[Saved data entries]
--- START ---

/-- The input acted on next (R479). -/
def nextInput : List SeqInput → Option SeqInput
  | [] => none
  | i :: t => match nextInput t with
    | some j => if j.rank < i.rank then some j else some i
    | none => some i

/-! ### Faults on running rails (R485, R486) -/

/-- A slot faults: PS_EN low, FAULT, counted, snapshot and RAIL_FAULT (R485); in an ARMED herd it is a cut cause (R518). -/
def Dev.faultSlot (d : Dev) (i cause : Nat) : Dev :=
  let needed := (d.slot i).saveNeeded
  let d1 := d.onSlot i (fun s => { s with st := .fault, enabled := false, faultCount := satInc s.faultCount })
  let d2 := ({ d1 with rail := { d1.rail with faultValid := true, faultRail := BitVec.ofNat 4 i } }).snapshot (if cause < 3 then 1 else 2) i
  let d3 := d2.emit 0x0E05 (packBytes [(1, i), (1, cause), (1, d.ctl.mode.code)])
  if d3.herdArmed then (if needed then d3.herdEnterCut true 1 else d3.herdCut true 1) else d3

/-- The steps of STARTUP in which R20 applies (Table 2.3). -/
def Dev.startupRunning (d : Dev) : Bool :=
  d.ctl.mode = .startup && (d.ctl.step = .waitRefclk || d.ctl.step = .dram || d.ctl.step = .image || d.ctl.step = .done)

/-- The reaction to a rail fault or needed-domain fault outside an attempt (Table 13.5, R86). -/
def Dev.railReaction (d : Dev) (needed : Bool) (kind code : Nat) : Dev :=
  if d.shutting then d
  else match d.ctl.mode with
    | .startup => if d.startupRunning then d.beginShutdown 2 else d
    | .save => if needed then d.neededFaultInSave kind code else d
    | .unpowered => d
    | _ => d.powerTrigger needed 1

/-- A PFAIL input acted on (R20, R479, R537, R628). -/
def Dev.pfailReaction (d : Dev) (vin : Bool) : Dev :=
  if d.shutting then d
  else match d.ctl.mode with
    | .startup => if d.startupRunning then d.beginShutdown 2 else d
    | .save => d
    | .unpowered => d
    | _ => d.powerTrigger false (if vin then 3 else 2)

/-- The shutdown goes on past the slot it waits for (R482). -/
def Dev.shutAdvance (d : Dev) (i : Nat) (timeout : Bool) : Dev :=
  match d.rail.shut with
  | some s =>
    if s.left.head? = some i then
      d.shutNext { s with left := [], timeouts := s.timeouts + (if timeout then 1 else 0) } s.left.tail
    else d
  | none => d

/-- The step timeout of a step that has been left (R628). -/
def Dev.staleStep (d : Dev) : Dev :=
  { d with rail := { d.rail with pending := d.rail.pending.map (fun (i : SeqInput) => match i with
    | .timer 0 s => .timer 9 s
    | i => i) } }

/-- The wait of the program or table is looked at again (R476, R477). -/
def Dev.seqProgress (d : Dev) : Dev :=
  if !d.attempting then d
  else if d.rail.kind = 1 then d.depEval
  else
    let mask : BitVec 16 := d.seqStep.extractLsb' 0 16
    if (d.rail.waiting = 4 && d.waitMet false mask) || (d.rail.waiting = 5 && d.waitMet true mask) then
      (d.staleStep.seqGoto (d.rail.pc + 1)).runProgram
    else if d.rail.waiting = 15 && d.endMet then d.attemptDone
    else d
/-- The slot that fails a WAIT_GOOD or WAIT_BELOW: the lowest of its mask that is not good, or not off. -/
def Dev.waitFailSlot (d : Dev) : Option Nat :=
  (maskSlots (d.seqStep.extractLsb' 0 16)).find? (fun i =>
    (d.slot i).st ≠ .excluded && !(if d.rail.waiting = 5 then (d.slot i).isOff else (d.slot i).good))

--- END ---

■ YOUR ASSIGNMENT: Exactly repeat the lines above, from the opening line through the one with "let needed := (d.slot i).saveNeeded", and include nothing else.

■ WRITTEN REPLY:
/-- The input acted on next (R479). -/
def nextInput : List SeqInput → Option SeqInput
  | [] => none
  | i :: t => match nextInput t with
    | some j => if j.rank < i.rank then some j else some i
    | none => some i

/-! ### Faults on running rails (R485, R486) -/

/-- A slot faults: PS_EN low, FAULT, counted, snapshot and RAIL_FAULT (R485); in an ARMED herd it is a cut cause (R518). -/
def Dev.faultSlot (d : Dev) (i cause : Nat) : Dev :=
  let needed := (d.slot i).saveNeeded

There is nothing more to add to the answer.